▸ **Exercise details**
If a line in the data holds the string "taken", list it.

[Saved entries]

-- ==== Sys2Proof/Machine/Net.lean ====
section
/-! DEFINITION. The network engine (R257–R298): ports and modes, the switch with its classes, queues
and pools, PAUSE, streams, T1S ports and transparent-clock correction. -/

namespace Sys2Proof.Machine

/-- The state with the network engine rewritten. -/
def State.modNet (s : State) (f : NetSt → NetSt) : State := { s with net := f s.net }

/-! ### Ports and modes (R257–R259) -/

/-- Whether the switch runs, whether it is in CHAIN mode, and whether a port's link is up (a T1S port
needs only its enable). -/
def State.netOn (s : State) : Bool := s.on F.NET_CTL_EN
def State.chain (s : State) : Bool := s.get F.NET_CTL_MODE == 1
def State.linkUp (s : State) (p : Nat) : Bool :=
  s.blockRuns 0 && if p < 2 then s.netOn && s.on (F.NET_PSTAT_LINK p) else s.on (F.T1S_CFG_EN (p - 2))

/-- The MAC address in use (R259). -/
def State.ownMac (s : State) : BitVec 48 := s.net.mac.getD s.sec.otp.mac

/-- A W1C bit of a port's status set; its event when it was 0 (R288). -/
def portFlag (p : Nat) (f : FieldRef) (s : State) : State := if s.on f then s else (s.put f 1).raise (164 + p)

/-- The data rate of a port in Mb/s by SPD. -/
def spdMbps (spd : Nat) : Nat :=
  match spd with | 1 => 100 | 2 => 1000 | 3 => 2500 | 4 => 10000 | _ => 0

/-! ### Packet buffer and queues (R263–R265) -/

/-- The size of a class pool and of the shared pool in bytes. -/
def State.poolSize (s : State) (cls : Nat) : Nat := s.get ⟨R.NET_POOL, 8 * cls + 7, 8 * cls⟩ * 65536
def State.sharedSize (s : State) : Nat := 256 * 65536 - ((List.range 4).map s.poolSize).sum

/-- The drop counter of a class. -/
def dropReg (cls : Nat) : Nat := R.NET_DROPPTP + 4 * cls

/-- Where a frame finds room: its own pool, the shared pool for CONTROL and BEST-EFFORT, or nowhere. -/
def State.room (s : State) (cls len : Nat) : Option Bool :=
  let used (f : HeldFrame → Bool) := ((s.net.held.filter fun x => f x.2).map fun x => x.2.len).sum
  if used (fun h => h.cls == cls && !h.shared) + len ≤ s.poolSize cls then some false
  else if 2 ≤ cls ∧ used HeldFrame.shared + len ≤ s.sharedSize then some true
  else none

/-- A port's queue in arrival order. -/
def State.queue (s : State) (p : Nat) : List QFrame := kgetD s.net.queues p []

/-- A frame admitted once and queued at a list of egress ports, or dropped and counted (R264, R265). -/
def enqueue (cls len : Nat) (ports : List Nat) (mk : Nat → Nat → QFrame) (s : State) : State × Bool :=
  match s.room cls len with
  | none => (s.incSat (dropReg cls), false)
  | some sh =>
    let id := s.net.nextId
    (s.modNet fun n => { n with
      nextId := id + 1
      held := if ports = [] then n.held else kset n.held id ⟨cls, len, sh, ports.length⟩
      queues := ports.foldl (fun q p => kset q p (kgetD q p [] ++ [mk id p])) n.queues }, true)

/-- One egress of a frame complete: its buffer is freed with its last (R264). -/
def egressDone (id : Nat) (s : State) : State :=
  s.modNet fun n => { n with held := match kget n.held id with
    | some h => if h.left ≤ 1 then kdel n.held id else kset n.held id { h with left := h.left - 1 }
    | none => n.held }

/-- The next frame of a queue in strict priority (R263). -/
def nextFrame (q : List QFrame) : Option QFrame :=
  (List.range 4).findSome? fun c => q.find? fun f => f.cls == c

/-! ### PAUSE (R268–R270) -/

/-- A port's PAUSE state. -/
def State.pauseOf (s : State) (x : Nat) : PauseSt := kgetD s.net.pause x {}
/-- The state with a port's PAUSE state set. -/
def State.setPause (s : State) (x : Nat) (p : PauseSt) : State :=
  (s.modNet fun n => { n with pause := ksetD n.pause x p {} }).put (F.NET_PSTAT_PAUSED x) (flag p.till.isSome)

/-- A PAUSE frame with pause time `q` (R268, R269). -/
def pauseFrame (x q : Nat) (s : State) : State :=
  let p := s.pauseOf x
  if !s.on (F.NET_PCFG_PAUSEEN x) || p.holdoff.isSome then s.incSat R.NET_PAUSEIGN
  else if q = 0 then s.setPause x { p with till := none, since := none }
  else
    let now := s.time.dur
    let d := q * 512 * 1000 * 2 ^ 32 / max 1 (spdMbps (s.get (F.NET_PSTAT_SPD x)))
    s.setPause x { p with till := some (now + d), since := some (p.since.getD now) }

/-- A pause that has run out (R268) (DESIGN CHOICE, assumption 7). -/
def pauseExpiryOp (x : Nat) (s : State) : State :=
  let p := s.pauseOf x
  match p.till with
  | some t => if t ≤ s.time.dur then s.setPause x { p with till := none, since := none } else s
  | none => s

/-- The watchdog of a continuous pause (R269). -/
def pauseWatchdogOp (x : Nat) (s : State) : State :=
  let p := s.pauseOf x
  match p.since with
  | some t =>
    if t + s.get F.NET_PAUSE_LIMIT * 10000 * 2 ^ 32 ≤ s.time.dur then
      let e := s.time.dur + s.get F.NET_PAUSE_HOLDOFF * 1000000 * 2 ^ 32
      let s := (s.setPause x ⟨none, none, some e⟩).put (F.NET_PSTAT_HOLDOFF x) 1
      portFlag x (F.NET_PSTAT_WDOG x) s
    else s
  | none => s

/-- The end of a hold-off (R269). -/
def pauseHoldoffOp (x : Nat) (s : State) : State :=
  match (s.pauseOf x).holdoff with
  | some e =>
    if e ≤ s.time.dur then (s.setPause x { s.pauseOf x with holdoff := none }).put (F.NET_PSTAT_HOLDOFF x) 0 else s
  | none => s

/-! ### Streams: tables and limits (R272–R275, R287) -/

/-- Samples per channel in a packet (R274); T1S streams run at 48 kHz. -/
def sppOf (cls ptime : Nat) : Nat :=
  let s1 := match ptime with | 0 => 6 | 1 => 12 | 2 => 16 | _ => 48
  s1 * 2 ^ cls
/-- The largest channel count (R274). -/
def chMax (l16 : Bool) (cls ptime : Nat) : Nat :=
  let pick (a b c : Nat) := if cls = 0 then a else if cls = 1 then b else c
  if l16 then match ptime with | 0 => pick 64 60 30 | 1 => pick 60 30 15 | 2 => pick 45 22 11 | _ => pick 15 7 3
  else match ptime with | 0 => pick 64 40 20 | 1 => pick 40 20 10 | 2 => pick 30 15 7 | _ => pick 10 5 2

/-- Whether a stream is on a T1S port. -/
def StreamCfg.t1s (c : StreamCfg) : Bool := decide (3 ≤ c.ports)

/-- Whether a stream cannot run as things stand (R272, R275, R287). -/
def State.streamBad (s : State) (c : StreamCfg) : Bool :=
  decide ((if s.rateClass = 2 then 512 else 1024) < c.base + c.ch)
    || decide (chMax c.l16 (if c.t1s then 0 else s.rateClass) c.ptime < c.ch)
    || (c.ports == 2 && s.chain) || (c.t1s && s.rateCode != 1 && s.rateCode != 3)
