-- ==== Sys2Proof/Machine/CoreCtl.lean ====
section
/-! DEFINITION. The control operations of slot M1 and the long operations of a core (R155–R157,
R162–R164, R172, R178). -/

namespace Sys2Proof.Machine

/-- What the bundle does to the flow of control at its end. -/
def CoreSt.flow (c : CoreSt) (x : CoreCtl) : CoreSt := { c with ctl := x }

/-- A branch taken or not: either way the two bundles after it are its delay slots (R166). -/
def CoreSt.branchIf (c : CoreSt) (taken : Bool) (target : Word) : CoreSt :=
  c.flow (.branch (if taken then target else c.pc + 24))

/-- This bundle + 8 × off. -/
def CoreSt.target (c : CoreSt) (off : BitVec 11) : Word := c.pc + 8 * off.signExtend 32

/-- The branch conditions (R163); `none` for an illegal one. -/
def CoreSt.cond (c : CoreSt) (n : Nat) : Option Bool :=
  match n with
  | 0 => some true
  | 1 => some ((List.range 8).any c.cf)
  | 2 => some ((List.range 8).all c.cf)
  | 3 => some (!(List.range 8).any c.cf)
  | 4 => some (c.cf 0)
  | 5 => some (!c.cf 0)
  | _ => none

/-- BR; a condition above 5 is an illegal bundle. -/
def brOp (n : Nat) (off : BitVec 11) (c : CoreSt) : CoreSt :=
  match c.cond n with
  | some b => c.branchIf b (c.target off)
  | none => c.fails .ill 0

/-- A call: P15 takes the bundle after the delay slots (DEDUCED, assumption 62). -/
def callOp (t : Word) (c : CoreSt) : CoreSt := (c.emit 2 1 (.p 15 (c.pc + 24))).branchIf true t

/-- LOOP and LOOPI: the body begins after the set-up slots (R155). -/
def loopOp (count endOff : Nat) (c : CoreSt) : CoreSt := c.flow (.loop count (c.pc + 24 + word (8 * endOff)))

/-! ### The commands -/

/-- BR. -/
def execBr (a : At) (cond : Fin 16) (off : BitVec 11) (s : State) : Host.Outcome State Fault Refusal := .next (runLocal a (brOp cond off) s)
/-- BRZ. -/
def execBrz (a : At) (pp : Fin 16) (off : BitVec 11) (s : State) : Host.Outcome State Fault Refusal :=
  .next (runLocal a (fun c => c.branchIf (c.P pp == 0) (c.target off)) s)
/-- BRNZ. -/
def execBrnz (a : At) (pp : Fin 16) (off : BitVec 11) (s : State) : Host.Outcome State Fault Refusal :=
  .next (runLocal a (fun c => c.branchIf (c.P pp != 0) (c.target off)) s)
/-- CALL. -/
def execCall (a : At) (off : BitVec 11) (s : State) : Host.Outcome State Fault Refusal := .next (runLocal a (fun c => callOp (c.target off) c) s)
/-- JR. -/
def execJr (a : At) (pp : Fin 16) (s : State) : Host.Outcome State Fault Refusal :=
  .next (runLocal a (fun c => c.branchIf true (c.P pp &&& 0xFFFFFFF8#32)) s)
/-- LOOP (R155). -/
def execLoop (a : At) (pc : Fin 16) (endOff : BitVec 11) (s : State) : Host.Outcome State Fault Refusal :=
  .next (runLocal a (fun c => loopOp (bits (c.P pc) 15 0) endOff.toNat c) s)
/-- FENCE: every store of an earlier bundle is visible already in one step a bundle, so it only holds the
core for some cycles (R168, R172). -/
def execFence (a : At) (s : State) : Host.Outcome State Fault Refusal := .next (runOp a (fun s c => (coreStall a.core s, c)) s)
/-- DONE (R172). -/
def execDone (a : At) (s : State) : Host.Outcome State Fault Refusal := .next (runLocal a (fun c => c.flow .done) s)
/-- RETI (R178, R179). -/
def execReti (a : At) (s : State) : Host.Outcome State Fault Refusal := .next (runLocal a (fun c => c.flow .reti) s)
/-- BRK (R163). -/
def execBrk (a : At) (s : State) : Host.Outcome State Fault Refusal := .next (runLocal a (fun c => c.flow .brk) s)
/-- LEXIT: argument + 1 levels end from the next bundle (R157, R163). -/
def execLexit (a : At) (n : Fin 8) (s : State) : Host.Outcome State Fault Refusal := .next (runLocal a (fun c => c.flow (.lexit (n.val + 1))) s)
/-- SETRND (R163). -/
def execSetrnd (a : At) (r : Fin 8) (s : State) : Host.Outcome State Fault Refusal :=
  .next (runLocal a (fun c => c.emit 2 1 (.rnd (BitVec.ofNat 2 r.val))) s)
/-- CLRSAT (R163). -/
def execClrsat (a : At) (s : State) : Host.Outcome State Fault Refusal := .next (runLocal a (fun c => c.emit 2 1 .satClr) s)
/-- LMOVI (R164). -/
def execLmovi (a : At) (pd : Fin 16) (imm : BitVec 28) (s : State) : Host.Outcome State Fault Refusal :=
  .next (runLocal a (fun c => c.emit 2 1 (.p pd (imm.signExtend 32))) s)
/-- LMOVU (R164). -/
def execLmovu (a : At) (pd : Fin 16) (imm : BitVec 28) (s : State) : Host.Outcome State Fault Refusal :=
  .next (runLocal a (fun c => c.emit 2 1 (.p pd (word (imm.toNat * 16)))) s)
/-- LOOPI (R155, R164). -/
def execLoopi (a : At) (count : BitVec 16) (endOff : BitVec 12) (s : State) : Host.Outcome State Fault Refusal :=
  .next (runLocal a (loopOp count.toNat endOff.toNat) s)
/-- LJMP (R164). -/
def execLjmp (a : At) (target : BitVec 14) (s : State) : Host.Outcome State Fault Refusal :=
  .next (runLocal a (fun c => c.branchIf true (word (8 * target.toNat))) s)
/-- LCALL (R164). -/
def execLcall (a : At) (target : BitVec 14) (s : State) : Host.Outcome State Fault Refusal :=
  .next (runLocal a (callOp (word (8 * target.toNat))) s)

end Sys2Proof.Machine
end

▸ **Expected output**
/-- A branch taken or not: either way the two bundles after it are its delay slots (R166). -/
def CoreSt.branchIf (c : CoreSt) (taken : Bool) (target : Word) : CoreSt :=
  c.flow (.branch (if taken then target else c.pc + 24))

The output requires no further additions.